━━ RECORDS SHOWN
-- ==== Sys2Proof/Laws/Keeps7.lean ====
section
/-!
SUPPORT. What commands of models, probes, adapters, sessions and contexts keep.
-/

namespace Sys2Proof.Machine

theorem manifestLoad_keeps {o} {a0} {s1 : State} (h1 : Keeps o s1) : RanKeeps o (manifestLoad a0 s1) := by
  unfold manifestLoad
  repeat' first
    | (with_reducible apply keeps_mk; with_reducible assumption)
    | (extract_lets +onlyGivenNames x; clear_value x)
    | (extract_lets +onlyGivenNames x; have k := x; clear k)
    | with_reducible apply addLog_keeps
    | with_reducible apply ranKeeps_ok

theorem execModelManifestLoad_keeps {o} {a0} {s1 : State} (h1 : Keeps o s1) : OutKeeps o (execModelManifestLoad a0 s1) := by
  unfold execModelManifestLoad
  repeat' first
    | with_reducible assumption
    | intro _
    | with_reducible apply runCommand_keeps
    | with_reducible apply manifestLoad_keeps
    | with_reducible apply outKeeps_next

theorem keyCreate_keeps {o} {a0} {s1 : State} (h1 : Keeps o s1) : RanKeeps o (keyCreate a0 s1) := by
  unfold keyCreate
  split
  rename_i key s hs
  have hs : Keeps o s := randomBytes_keeps' h1 hs
  split
  rename_i nonce t ht
  have ht : Keeps o t := randomBytes_keeps' hs ht
  extract_lets serial head u q v
  split
  have hu : Keeps o u := keeps_foldl (fun _ _ h => freeDeck_keeps h) _ ht
  exact .ok (writeData_keeps (keeps_mk hu))

theorem execBindKeyCreate_keeps {o} {a0} {s1 : State} (h1 : Keeps o s1) : OutKeeps o (execBindKeyCreate a0 s1) := by
  unfold execBindKeyCreate
  repeat' first
    | with_reducible assumption
    | intro _
    | with_reducible apply runCommand_keeps
    | with_reducible apply keyCreate_keeps
    | with_reducible apply outKeeps_next

theorem keySupply_keeps {o} {a0} {s1 : State} (h1 : Keeps o s1) : RanKeeps o (keySupply a0 s1) := by
  unfold keySupply
  repeat' first
    | (with_reducible apply keeps_mk; with_reducible assumption)
    | (extract_lets +onlyGivenNames x; clear_value x)
    | with_reducible apply ranKeeps_ok

theorem execBindKeySupply_keeps {o} {a0} {s1 : State} (h1 : Keeps o s1) : OutKeeps o (execBindKeySupply a0 s1) := by
  unfold execBindKeySupply
  repeat' first
    | with_reducible assumption
    | intro _
    | with_reducible apply runCommand_keeps
    | with_reducible apply keySupply_keeps
    | with_reducible apply outKeeps_next

theorem beginDeck_keeps {o} {a0} {a1} {a2} {a3} {s4 : State} (h4 : Keeps o s4) : Keeps o (beginDeck a0 a1 a2 a3 s4) := by
  unfold beginDeck
  repeat' first
    | with_reducible assumption
    | (with_reducible apply keeps_mk; with_reducible assumption)
    | (extract_lets +onlyGivenNames x; refine keeps_with (o := o) (x := x) ?_ (fun hx => ?_); (on_goal 1 => (unfold x; clear x)); (on_goal 2 => clear_value x))
    | (with_reducible apply nextCounter_keeps'; case e => with_reducible assumption)
    | with_reducible apply setDeck_keeps
    | with_reducible apply setDir_keeps
    | split

/-- What an operation over an optional state and a value keeps. -/
theorem optKeeps_map {o : State} {α : Type} {x : Option α} {f : α → State} (h : ∀ a, x = some a → Keeps o (f a)) :
    OptKeeps o (x.map f) := by
  cases x with
  | none => trivial
  | some a => exact h a rfl

theorem chooseDeck_keeps {o} {a0} {a1} {a2} {a3} {a4} {s5 : State} (h5 : Keeps o s5) :
    OptKeeps o (chooseDeck a0 a1 a2 a3 a4 s5) := by
  unfold chooseDeck
  split
  · trivial
  · exact optKeeps_map fun r hr => keeps_mk (beginDeck_keeps (allocSide_keeps' h5 hr))

theorem claimDeck_keeps {o} {a0} {a1} {a2} {a3} {a4} {a5} {s6 : State} (h6 : Keeps o s6) :
    OptKeeps o (claimDeck a0 a1 a2 a3 a4 a5 s6) :=
  optKeeps_map fun _ hr => keeps_mk (allocSide_keeps' h6 hr)

theorem setInstall_keeps {o} {a0} {s1 : State} (h1 : Keeps o s1) : Keeps o (setInstall a0 s1) := by
  unfold setInstall
  repeat' first
    | (with_reducible apply keeps_mk; with_reducible assumption)

/-- What an optional state with an install keeps. -/
def InstallKeeps (o : State) (x : Option (State × Install)) : Prop := ∀ y, x = some y → Keeps o y.1

theorem beginEntry_keeps {o} {a0} {a1} {acc} {a3} (h : InstallKeeps o acc) : InstallKeeps o (beginEntry a0 a1 acc a3) := by
  intro y hy
  obtain ⟨⟨s, x'⟩, ha, hy⟩ := Option.bind_eq_some_iff.1 hy
  have hs : Keeps o s := h _ ha
  dsimp only at hy
  split at hy
  · cases hy
    exact keeps_mk hs
  · obtain ⟨t, ht, rfl⟩ := Option.map_eq_some_iff.1 hy
    split at ht
    · exact optKeeps_eq (claimDeck_keeps hs) ht
    · exact optKeeps_eq (chooseDeck_keeps hs) ht

theorem dropUnclaimed_keeps {o} {a0} {s1 : State} (h1 : Keeps o s1) : Keeps o (dropUnclaimed a0 s1) := by
  unfold dropUnclaimed
  repeat' first
    | with_reducible assumption
    | intro _
    | (extract_lets +onlyGivenNames x; clear_value x)
    | (extract_lets +onlyGivenNames x; have k := x; clear k)
    | with_reducible apply freeDeck_keeps
    | with_reducible apply keeps_foldl

theorem keeps_fold_install {o : State} {m : Manifest} {x : Install} {acc : Option (State × Install)} (h : InstallKeeps o acc)
    (l : List Nat) : InstallKeeps o (l.foldl (beginEntry m x) acc) := by
  induction l generalizing acc with
  | nil => exact h
  | cons i l ih => exact ih (beginEntry_keeps h)

theorem startInstall_keeps {o} {a0} {s1 : State} (h1 : Keeps o s1) : InstallKeeps o (startInstall a0 s1) := by
  intro y hy
  obtain ⟨m, -, hy⟩ := Option.bind_eq_some_iff.1 hy
  obtain ⟨m', -, hy⟩ := Option.bind_eq_some_iff.1 hy
  refine keeps_fold_install ?_ _ y hy
  intro z hz
  cases hz
  dsimp only
  split
  · exact dropUnclaimed_keeps (setBank_keeps (keeps_mk h1))
  · exact setBank_keeps (keeps_mk h1)

theorem install_keeps {o} {a0} {s1 : State} (h1 : Keeps o s1) : RanKeeps o (install a0 s1) := by
  unfold install
  split
  · exact .ok h1
  · exact .later (keeps_mk (startInstall_keeps h1 _ ‹_›))

theorem failInstall_keeps {o} {a0} {a1} {s2 : State} (h2 : Keeps o s2) : Keeps o (failInstall a0 a1 s2) := by
  unfold failInstall
  repeat' first
    | with_reducible assumption
    | (with_reducible apply keeps_mk; with_reducible assumption)
    | intro _
    | (extract_lets +onlyGivenNames x; refine keeps_with (o := o) (x := x) ?_ (fun hx => ?_); (on_goal 1 => (unfold x; clear x)); (on_goal 2 => clear_value x))
    | (extract_lets +onlyGivenNames x; clear_value x)
    | (extract_lets +onlyGivenNames x; have k := x; clear k)
    | with_reducible apply freeDeck_keeps
    | with_reducible apply complete_keeps
    | with_reducible apply clearBank_keeps
    | with_reducible apply keeps_foldl
    | split

theorem tryEndInstall_keeps {o} {a0} {s1 : State} (h1 : Keeps o s1) : Keeps o (tryEndInstall a0 s1) := by
  unfold tryEndInstall
  repeat' first
    | with_reducible assumption
    | (with_reducible apply keeps_mk; with_reducible assumption)
    | (extract_lets +onlyGivenNames x; refine keeps_with (o := o) (x := x) ?_ (fun hx => ?_); (on_goal 1 => (unfold x; clear x)); (on_goal 2 => clear_value x))
    | (extract_lets +onlyGivenNames x; clear_value x)
    | with_reducible apply setBank_keeps
    | with_reducible apply postEvent_keeps
    | with_reducible apply complete_keeps
    | split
━━━━
**TASK OBJECTIVE**. In the lines above, spot each one that contains the word "execBindKeySupply" and copy it.

**REPLY TO THE EXERCISE**.
theorem execBindKeySupply_keeps {o} {a0} {s1 : State} (h1 : Keeps o s1) : OutKeeps o (execBindKeySupply a0 s1) := by
  unfold execBindKeySupply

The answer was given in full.